Manila Times columnist Rigoberto D. Tiglao has echoed China’s claim that the Philippines had an agreement with Beijing to remove the BRP Sierra Madre from the Ayungin Shoal in the disputed West Philippine Sea, even if the Chinese government could not produce proof of such an agreement and Manila had denied there is no official record pertaining to it.
This was contained in his column published on Dec. 18. In that article, Tiglao described as fake news the reports by various Philippine media outlets that the presence on Dec. 13 of several Chinese fishing vessels indicated an “invasion,” although he acknowledged those vessels “could be deputized as a naval militia in case they’re needed in some conflict.”
Tiglao was alluding in particular to a report published by manilatimes.net and the inquirer.net that were based on satellite images taken by Planet Labs and supplied to Philippine media by Ray Powell, SeaLight director at the Gordian Knot Center for National Security Innovation.
He then went on to narrate, based on his own recollection, the circumstances leading to the Chinese occupation of Ayungin Shoal and nearby Mischief Reef.
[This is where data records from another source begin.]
/-- What one rounding gives: the stored bits, whether the value overflowed its target (R59), and whether a NaN was
written into a format without NaN (R60, event 0x2010). -/
structure Rounded where
  bits : Nat
  exceeds : Bool
  nanLost : Bool
  deriving DecidableEq, Repr

/-- The exponent of the spacing of a floating format's values at the magnitude m × 2^e (m > 0). -/
def ulpExp (f : FloatFmt) (m : Nat) (e : Int) : Int := max f.emin ((m.log2 : Int) + e - f.mb)

/-- Rounding the magnitude m × 2^e to a whole number of units of 2^u, to nearest, ties to even. -/
def rneUnits (m : Nat) (e u : Int) : Nat :=
  if u ≤ e then m * pow2 (e - u)
  else
    let d := pow2 (u - e)
    let q := m / d
    let r := m % d
    if 2 * r > d || (2 * r == d && q % 2 == 1) then q + 1 else q

/-- The same, truncated. -/
def rtzUnits (m : Nat) (e u : Int) : Nat :=
  if u ≤ e then m * pow2 (e - u) else m / pow2 (u - e)

/-- ⌊f × 2^r⌋ for the discarded part f of m × 2^e in units of 2^u (R56). -/
def discarded (m : Nat) (e u : Int) (r : Nat) : Nat :=
  if u ≤ e then 0 else (m % pow2 (u - e)) * 2 ^ r / pow2 (u - e)

/-- Whether m × 2^e is a whole number of units of 2^u. -/
def isExact (m : Nat) (e u : Int) : Bool := decide (u ≤ e) || m % pow2 (u - e) == 0

/-- The largest magnitude of the target for a value of sign `neg`, as m × 2^e (R39, R59). -/
def maxMag (t : Target) (neg : Bool) : Nat × Int :=
  match floatFmt t.fmt with
  | some f => (f.maxM, f.maxE)
  | none =>
    if t.fmt = fmtINT then
      (if neg then (if t.signed then 2 ^ (t.width - 1) else 0)
       else if t.signed then 2 ^ (t.width - 1) - 1 else 2 ^ t.width - 1, 0)
    else (1, 0)

/-- m × 2^e ≤ n × 2^f. -/
def magLe (m : Nat) (e : Int) (n : Nat) (f : Int) : Bool :=
  decide (m * pow2 (e - min e f) ≤ n * pow2 (f - min e f))

/-- The spacing exponent used for the magnitude m × 2^e of target `t`. -/
def unitExp (t : Target) (m : Nat) (e : Int) : Int :=
  match floatFmt t.fmt with
  | some f => ulpExp f m e
  | none => 0

/-- R60, R40: a non-finite value in the target. -/
def roundNonfinite (t : Target) (v : Num) : Rounded :=
  match v, floatFmt t.fmt with
  | .nan, some f =>
    match f.nanBits with
    | some b => ⟨b, false, false⟩
    | none => ⟨0, false, true⟩
  | .nan, none => if t.fmt = fmtLOG8 then ⟨0x80, false, false⟩ else ⟨0, false, true⟩
  | .inf s, some f =>
    if f.ieee then ⟨b2n s * 2 ^ (f.eb + f.mb) + (2 ^ f.eb - 1) * 2 ^ f.mb, false, false⟩
    else ⟨b2n s * 2 ^ (f.eb + f.mb) + (((f.maxE - f.emin).toNat) * 2 ^ f.mb + f.maxM), true, false⟩
  | .inf s, none =>
    if t.fmt = fmtLOG8 then ⟨b2n s * 128 + 127, true, false⟩
    else
      let (m, _) := maxMag t s
      ⟨if s then ofSgn t.width (-(m : Int)) else m, true, false⟩
  | .fin .., _ => ⟨0, false, false⟩

/-- The stored bits of q units of 2^u with sign `s`, saturated or made infinite by R59 where it exceeds the range. -/
def saturateOr (t : Target) (s : Bool) (q : Nat) (u : Int) : Rounded :=
  let (mm, me) := maxMag t s
  match floatFmt t.fmt with
  | some f =>
    if magLe q u mm me then ⟨b2n s * 2 ^ (f.eb + f.mb) + (if q = 0 then 0 else (u - f.emin).toNat * 2 ^ f.mb + q), false, false⟩
    else if f.ieee && !t.sat then ⟨b2n s * 2 ^ (f.eb + f.mb) + (2 ^ f.eb - 1) * 2 ^ f.mb, true, false⟩
    else ⟨b2n s * 2 ^ (f.eb + f.mb) + ((f.maxE - f.emin).toNat * 2 ^ f.mb + f.maxM), true, false⟩
  | none =>
    let exceeds := !magLe q u mm me
    let k := if exceeds then mm else q
    ⟨if s then ofSgn t.width (-(k : Int)) else k, exceeds, false⟩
As for the grounding of Philippine vessels at Ayungin Shoal, Tiglao recounted:
“Arguing that a commissioned ship technically is ‘Philippine soil,’ Estrada’s (referring to then-President Joseph Estrada) military deliberately grounded an LST near Bajo de Masinloc and the BRP Sierra Madre at Ayungin Shoal in 1999.
“The Chinese protested furiously and informed the Estrada government it was an insult as China’s Premier Zhu Rongzi was scheduled to undertake a state visit to the country a month later. Estrada’s foreign secretary Domingo Siazon, who was closer to the president than (then Defense Secretary Orlando) Mercado, was then on a campaign to get the Philippines closer to Beijing, as Estrada had wanted, as he had long believed in the leftist history of the US as an imperialist power.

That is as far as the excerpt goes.